Instances in which the decennial census is crucial include, but are not limited to, the study of population size, distribution, and change and measures of population composition such as age/sex composition (18). Census data are also an all-important component of the estimation of population-level indicators for fertility, health, migration, and mortality (23–26) and consumer demographics (20). For example, applied demographers rely on this data source to inform disaster planning and assessment of vulnerable populations (27), determine the number and characteristics of older adults (28), project school enrollment (29), perform health needs assessments (30), and estimate demand for services like transportation (31). Other areas where the accuracy of these data are crucial include, but are not limited to, electoral demography (32–34) and informing business decisions (35). These data are also crucial for expert witness analysis on cases of gerrymandering (36–38). In addition, census data constitute the most reliable source of information used to validate estimation techniques and the coverage of administrative records (39), which are increasingly being used for research and policy decision-making (40–42). Last, census data are vital for planning and implementing the next round of census data collection, and for the public, research community, and representatives to evaluate those plans.

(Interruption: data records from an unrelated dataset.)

-- ==== Sys2Proof/Laws/State.lean ====
section
/-! SUPPORT. What each update of the state leaves alone, one lemma per field and per accessor, and what it changes. -/

namespace Sys2Proof.Machine

/-! ### setCore -/

@[simp] theorem State.setCore_pending (s : State) (n : Nat) (k : Core) : (s.setCore n k).pending = s.pending := rfl
@[simp] theorem State.setCore_fuse (s : State) (n : Nat) (k : Core) : (s.setCore n k).fuse = s.fuse := rfl
@[simp] theorem State.setCore_boot (s : State) (n : Nat) (k : Core) : (s.setCore n k).boot = s.boot := rfl
@[simp] theorem State.setCore_frozen (s : State) (n : Nat) (k : Core) : (s.setCore n k).frozen = s.frozen := rfl
@[simp] theorem State.setCore_ports (s : State) (n : Nat) (k : Core) : (s.setCore n k).ports = s.ports := rfl
@[simp] theorem State.setCore_writes (s : State) (n : Nat) (k : Core) : (s.setCore n k).writes = s.writes := rfl
@[simp] theorem State.setCore_mem (s : State) (n : Nat) (k : Core) : (s.setCore n k).mem = s.mem := rfl
@[simp] theorem State.setCore_poison (s : State) (n : Nat) (k : Core) : (s.setCore n k).poison = s.poison := rfl
@[simp] theorem State.setCore_esc (s : State) (n : Nat) (k : Core) : (s.setCore n k).esc = s.esc := rfl
@[simp] theorem State.setCore_au (s : State) (n : Nat) (k : Core) : (s.setCore n k).au = s.au := rfl
@[simp] theorem State.setCore_run (s : State) (n : Nat) (k : Core) : (s.setCore n k).run = s.run := rfl
@[simp] theorem State.setCore_basin (s : State) (n : Nat) (k : Core) : (s.setCore n k).basin = s.basin := rfl
@[simp] theorem State.setCore_pool (s : State) (n : Nat) (k : Core) : (s.setCore n k).pool = s.pool := rfl
@[simp] theorem State.setCore_kp (s : State) (n : Nat) (k : Core) : (s.setCore n k).kp = s.kp := rfl
@[simp] theorem State.setCore_gens (s : State) (n : Nat) (k : Core) : (s.setCore n k).gens = s.gens := rfl
@[simp] theorem State.setCore_objs (s : State) (n : Nat) (k : Core) : (s.setCore n k).objs = s.objs := rfl
@[simp] theorem State.setCore_ctxs (s : State) (n : Nat) (k : Core) : (s.setCore n k).ctxs = s.ctxs := rfl
@[simp] theorem State.setCore_queues (s : State) (n : Nat) (k : Core) : (s.setCore n k).queues = s.queues := rfl
@[simp] theorem State.setCore_insts (s : State) (n : Nat) (k : Core) : (s.setCore n k).insts = s.insts := rfl
@[simp] theorem State.setCore_shares (s : State) (n : Nat) (k : Core) : (s.setCore n k).shares = s.shares := rfl
@[simp] theorem State.setCore_rg (s : State) (n : Nat) (k : Core) : (s.setCore n k).rg = s.rg := rfl
@[simp] theorem State.setCore_rgParts (s : State) (n : Nat) (k : Core) : (s.setCore n k).rgParts = s.rgParts := rfl
@[simp] theorem State.setCore_jobs (s : State) (n : Nat) (k : Core) : (s.setCore n k).jobs = s.jobs := rfl
@[simp] theorem State.setCore_nextJob (s : State) (n : Nat) (k : Core) : (s.setCore n k).nextJob = s.nextJob := rfl
@[simp] theorem State.setCore_counters (s : State) (n : Nat) (k : Core) : (s.setCore n k).counters = s.counters := rfl
@[simp] theorem State.setCore_updates (s : State) (n : Nat) (k : Core) : (s.setCore n k).updates = s.updates := rfl
@[simp] theorem State.setCore_flights (s : State) (n : Nat) (k : Core) : (s.setCore n k).flights = s.flights := rfl
@[simp] theorem State.setCore_sy (s : State) (n : Nat) (k : Core) : (s.setCore n k).sy = s.sy := rfl
@[simp] theorem State.setCore_sec (s : State) (n : Nat) (k : Core) : (s.setCore n k).sec = s.sec := rfl
@[simp] theorem State.setCore_tw (s : State) (n : Nat) (k : Core) : (s.setCore n k).tw = s.tw := rfl
@[simp] theorem State.setCore_links (s : State) (n : Nat) (k : Core) : (s.setCore n k).links = s.links := rfl
@[simp] theorem State.setCore_fr (s : State) (n : Nat) (k : Core) : (s.setCore n k).fr = s.fr := rfl
@[simp] theorem State.setCore_chime (s : State) (n : Nat) (k : Core) : (s.setCore n k).chime = s.chime := rfl
@[simp] theorem State.setCore_obs (s : State) (n : Nat) (k : Core) : (s.setCore n k).obs = s.obs := rfl
@[simp] theorem State.setCore_tap (s : State) (n : Nat) (k : Core) : (s.setCore n k).tap = s.tap := rfl
@[simp] theorem State.setCore_freeCount (s : State) (n : Nat) (k : Core) : (s.setCore n k).freeCount = s.freeCount := rfl
@[simp] theorem State.setCore_queue (s : State) (n : Nat) (k : Core) (m : Nat) : (s.setCore n k).queue m = s.queue m := rfl
@[simp] theorem State.setCore_ctx (s : State) (n : Nat) (k : Core) (m : Nat) : (s.setCore n k).ctx m = s.ctx m := rfl
@[simp] theorem State.setCore_inst (s : State) (n : Nat) (k : Core) (m : Nat) : (s.setCore n k).inst m = s.inst m := rfl
@[simp] theorem State.setCore_obj (s : State) (n : Nat) (k : Core) (m : Nat) : (s.setCore n k).obj m = s.obj m := rfl
@[simp] theorem State.setCore_gen (s : State) (n : Nat) (k : Core) (m : Nat) : (s.setCore n k).gen m = s.gen m := rfl
@[simp] theorem State.setCore_counter (s : State) (n : Nat) (k : Core) (m : Nat) : (s.setCore n k).counter m = s.counter m := rfl
@[simp] theorem State.setCore_flight (s : State) (n : Nat) (k : Core) (m : Nat) : (s.setCore n k).flight m = s.flight m := rfl
@[simp] theorem State.setCore_link (s : State) (n : Nat) (k : Core) (m : Nat) : (s.setCore n k).link m = s.link m := rfl
@[simp] theorem State.setCore_port (s : State) (n : Nat) (k : Core) (m : Nat) : (s.setCore n k).port m = s.port m := rfl
@[simp] theorem State.setCore_rgPart (s : State) (n : Nat) (k : Core) (m : Nat) : (s.setCore n k).rgPart m = s.rgPart m := rfl
@[simp] theorem State.setCore_job (s : State) (n : Nat) (k : Core) (m : Nat) : (s.setCore n k).job m = s.job m := rfl
@[simp] theorem State.setCore_page (s : State) (n : Nat) (k : Core) (m : Nat) : (s.setCore n k).page m = s.page m := rfl
@[simp] theorem State.setCore_core (s : State) (n : Nat) (k : Core) : (s.setCore n k).core n = k := tget_tput_self _ _ _ _
theorem State.setCore_core_ne (s : State) (n : Nat) (k : Core) (m : Nat) (h : m ≠ n) : (s.setCore n k).core m = s.core m := tget_tput_ne _ _ _ _ _ h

In this article, we use empirical data to assess one of the most pressing effects of the implementation of DP for county-level population counts, overall and stratified by racial/ethnic groups, and to examine what DP-induced variability in these counts might mean for mortality rate estimates and our understanding of racial/ethnic disparities. Mortality rates are estimated using data from two sources: the numerator comes from vital records and the denominator comes from official population counts (43); they are most often calculated for population subgroups (e.g., by age, sex, race, or interactions of these and other criteria). As such, DP may affect these estimates by changing the denominators’ fidelity to underlying population size. We calculate apparent population changes due to differences in disclosure avoidance methodologies and the magnitude of these changes with respect to county-level population size. Drawing on these calculations, we first document how county-level mortality rate estimates could be affected if DP is implemented, under current parameters, in comparison to estimates produced using the official 2010 population counts. We ask how might county-level mortality rate estimates change for the overall population and three major racial/ethnic groups if differential privacy is implemented using the parameters underlying the demonstration products shared by the US Census Bureau in October 2019. We focus on mortality rate estimates because these are essential population-level metrics for which data are collected and disseminated at the national level, but this analytical approach can be applied to any health condition that affects the population of the United States. Mortality rates are a critical indicator of population health, and recent scholarship has made very broad inferences about societal health and well-being on their basis, for instance, by tying the burgeoning phenomenon of “deaths of despair” to all manner of social challenges and changes (44–46). An advantage of focusing on mortality rate estimates is that death records are published for the whole nation and mortality records satisfy basic criteria of coverage that make them a reliable data source to conduct this analysis (47). Finally, we assess the association between changes in mortality rate estimates and population size and urbanization or adjacency to metropolitan areas (Approach, Methods, Data, and Measures).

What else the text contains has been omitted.